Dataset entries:
++++++++++++++++++++

theorem exec_seatLastLogged_drained {s : State} {w : SeatIx} (hh : (seatOf s w.val).cox.state = .halted)
    (hk : (classOf s ((seatOf s w.val).cox.epoch.toNat % 64)).epoch ≠ (seatOf s w.val).cox.epoch ∨
      (classOf s ((seatOf s w.val).cox.epoch.toNat % 64)).state = 0) :
    exec (.seatLastLogged w) s = .next (modSeat (lastLogged s w.val) w.val Seat.rest) :=
  if_pos ⟨hh, fun hn => hk.elim (fun h => h hn.1) fun h => hn.2 h⟩

theorem exec_seatLastLogged_draining {s : State} {w : SeatIx}
    (he : (classOf s ((seatOf s w.val).cox.epoch.toNat % 64)).epoch = (seatOf s w.val).cox.epoch)
    (hs : (classOf s ((seatOf s w.val).cox.epoch.toNat % 64)).state ≠ 0) : exec (.seatLastLogged w) s = .next s :=
  if_neg fun hn => hn.2 ⟨he, hs⟩

theorem seatOf_lastLogged (s : State) (w v : Nat) : seatOf (lastLogged s w) v = seatOf s v := by
  unfold lastLogged
  split <;> rfl

end Sys2Proof.Machine
end

section
open Sys2Proof Sys2Proof.Machine

/-- Settles O27: a completion heat by heat through its stages, an abort by `abortHeat_aborts`, the watchdog as an abort at its time, and the class and
the halted seat by whether the class has drained. -/
theorem heatsEnd : Obligations.HeatsEnd := by
  refine ⟨?complete, ?abort, ?drained⟩
  case complete =>
    intro s r h run x d mask posts hr hx hp ha hf hseats hans
    have hh : heatOf s r h = some x := by rw [heatOf_eq, hr]; exact hx
    have hex := exec_heatComplete_done hr hh hp ha hf hseats hans
    have hposts : completionPosts s r h run x = true ↔ posts := completionPosts_iff s r h run x
    refine ⟨fun hroom => ?_, fun hpost hfull => ?_⟩
    · have hgo : ¬ (completionPosts s r h run x && holdFull s run.ring) = true := fun hn => by
        obtain ⟨h1, h2⟩ := Bool.and_eq_true_iff.mp hn
        exact Bool.false_ne_true ((hroom (hposts.mp h1)).symm.trans h2)
      rw [if_neg hgo] at hex
      have hno (hs : d.hasSucc = false ∨ mask ≠ 0) : skipsSucc s r h x = false := by
        rw [← Bool.not_eq_true, skipsSucc_iff]
        exact fun hn => hs.elim (fun h => Bool.false_ne_true (h.symm.trans hn.1)) fun h => h hn.2
      have k := heatsBecome_completionSkipped s r h run x
      have hframe := exec_leaves (.heatComplete r h) s _ hex
      refine ⟨_, hex, fun y hy => by rw [heatOf_completed hh hy]; rfl, fun _ => settled_live, fun hs => heatEnds_completed hh (hno hs), ?_,
        fun w hw => seatFreed_completed s r h run x hw, ?_, flt_eq_of_hide hframe (by simp [touches]), fun y hy => ?_,
        fun hpost => completed_entry hr hh (hposts.mpr hpost),
        fun z hs hm hz hne hzp y hy => succ_completed ((skipsSucc_iff s r h x).mpr ⟨hs, hm⟩) hz hne hzp hy, ?_, fun hs => ?_⟩
      · exact (retired_retire _ _ _).of_runsOnly (runsOnly_freeHeat s r h x) (runsOnly_completed s r h run x)
      · rw [(runsOnly_completed s r h run x).aborts, retire_aborts, (runsOnly_freeHeat s r h x).aborts]
      · rw [heatOf_completed hh hy]
        exact ⟨rfl, bne_iff_ne, heatDigest_eq_none s r h⟩
      · exact otherHeats_settled k fun i y hi _ =>
          completed_fixes y (fun he => hi (by simp [he])) (.inl fun he => hi (by simp [d, he]))
      · exact otherHeats_settled k fun i y hi _ => completed_fixes y (fun he => hi (by simp [he])) (.inr (hno hs))
    · rw [if_pos (by rw [hposts.mpr hpost, hfull]; rfl)] at hex
      refine ⟨_, hex, ?_, freeHeat_cq s r h x, fun w hw => ?_, x.freedWith (gather s x.seats) (heatDigest s r h), ?_, hp, rfl, rfl⟩
      · obtain ⟨l, hl⟩ := runsOnly_freeHeat s r h x
        rw [hl]
      · rw [seatOf_freeHeat, if_pos hw]
        exact seatFreed_endOnSeat r h (seatOf s w)
      · rw [(heatsBecome_freeHeat s r h x).heatOf, hh, Option.map_some, atHeat, if_pos rfl]
  case abort =>
    intro s r h x hx hp
    refine ⟨fun cause seq ha => ?_, fun hf hn ht => ?_, fun ht => exec_heatWatchdog_early hx ht⟩
    · refine ⟨_, exec_heatAbort_asked hx ha, abortHeat_aborts cause seq hx hp, fun hc hq => ?_⟩
      subst hc
      exact abortHeat_holds hx hp hq
    · have hex := exec_heatWatchdog_due hx hp hf hn ht
      refine ⟨fun hl => ?_, fun hl => ?_⟩
      · rw [if_pos (List.any_eq_true.mpr hl)] at hex
        exact ⟨_, hex, abortHeat_aborts 18 0 hx hp⟩
      · rw [if_neg (by simpa using hl)] at hex
        exact ⟨_, hex, abortHeat_aborts 17 0 hx hp⟩
  case drained =>
    intro s
    refine ⟨fun k hk => ⟨exec_classFree_drained hk, fun hl => exec_classFree_draining (.inl hl), fun ho => exec_classFree_draining (.inr ho)⟩,
      fun w => ?_⟩
    intro x k hh
    have hs := seatOf_lastLogged s w.val
    refine ⟨fun hk => ⟨_, exec_seatLastLogged_drained hh hk, ?_, ?_, ?_, fun v hv => (seatOf_modSeat_ne _ _ hv).trans (hs v),
      fun hc => ?_, fun hc => ?_⟩, exec_seatLastLogged_draining⟩
    · rw [seatOf_modSeat_self]
      rfl
    · rw [seatOf_modSeat_self, hs]
      rfl
    · rw [seatOf_modSeat_self, hs]
      rfl
    · rw [modSeat_flt, lastLogged, if_neg (not_not.mpr hc)]
    · rw [modSeat_flt, lastLogged, if_pos hc]
      rfl

end

section
/-!
SUPPORT. Dispatch (07 R224, R228, R231, R233-R235): the abandonment of a heat, the dependences that dispatch may meet, what it sets at each seat, the
START messages, and the state that it leaves.
-/
namespace Sys2Proof.Machine
open Host (Outcome)

/-! ## An abandonment -/

/-- The heat `x` is abandoned, and its pages are released. -/
def abandonEnded (s : State) (r h : Nat) (x : Heat) : State := modHeat (releasePages s r h x.pre) r h fun x => { x with phase := .abandoned }

section
variable (s : State) (r h cause pred : Nat) (x : Heat)

theorem abandonEnded_keeps : (abandonEnded s r h x).hide [.seats, .str] = s.hide [.seats, .str] := by
  rw [abandonEnded, modHeat_hide _ _ _ _ (by decide), releasePages_hide _ _ _ _ (by decide)]

theorem runsOnly_abandonEnded : RunsOnly s (abandonEnded s r h x) :=
  (runsOnly_of_str (releasePages_str s r h x.pre)).trans (runsOnly_modHeat _ r h _)

theorem seatOf_abandonLogged (w : Nat) :
    seatOf (abandonLogged s r h cause pred x) w = if w ∈ x.pre then releasePage (seatOf s w) r h else seatOf s w := by
  rw [← seatOf_releasePages]
  exact seatOf_modHeat _ r h _ w

theorem abandonLogged_str : (abandonLogged s r h cause pred x).str =
    { (abandonEnded s r h x).str with abandons := satInc (abandonEnded s r h x).str.abandons } := rfl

++++++++++++++++++++

§ **ABOUT THIS EXERCISE**: Please go through the data above and copy each line containing the word "cause".

§ **ANSWER BOX**:
    refine ⟨fun cause seq ha => ?_, fun hf hn ht => ?_, fun ht => exec_heatWatchdog_early hx ht⟩
    · refine ⟨_, exec_heatAbort_asked hx ha, abortHeat_aborts cause seq hx hp, fun hc hq => ?_⟩
variable (s : State) (r h cause pred : Nat) (x : Heat)
    seatOf (abandonLogged s r h cause pred x) w = if w ∈ x.pre then releasePage (seatOf s w) r h else seatOf s w := by
theorem abandonLogged_str : (abandonLogged s r h cause pred x).str =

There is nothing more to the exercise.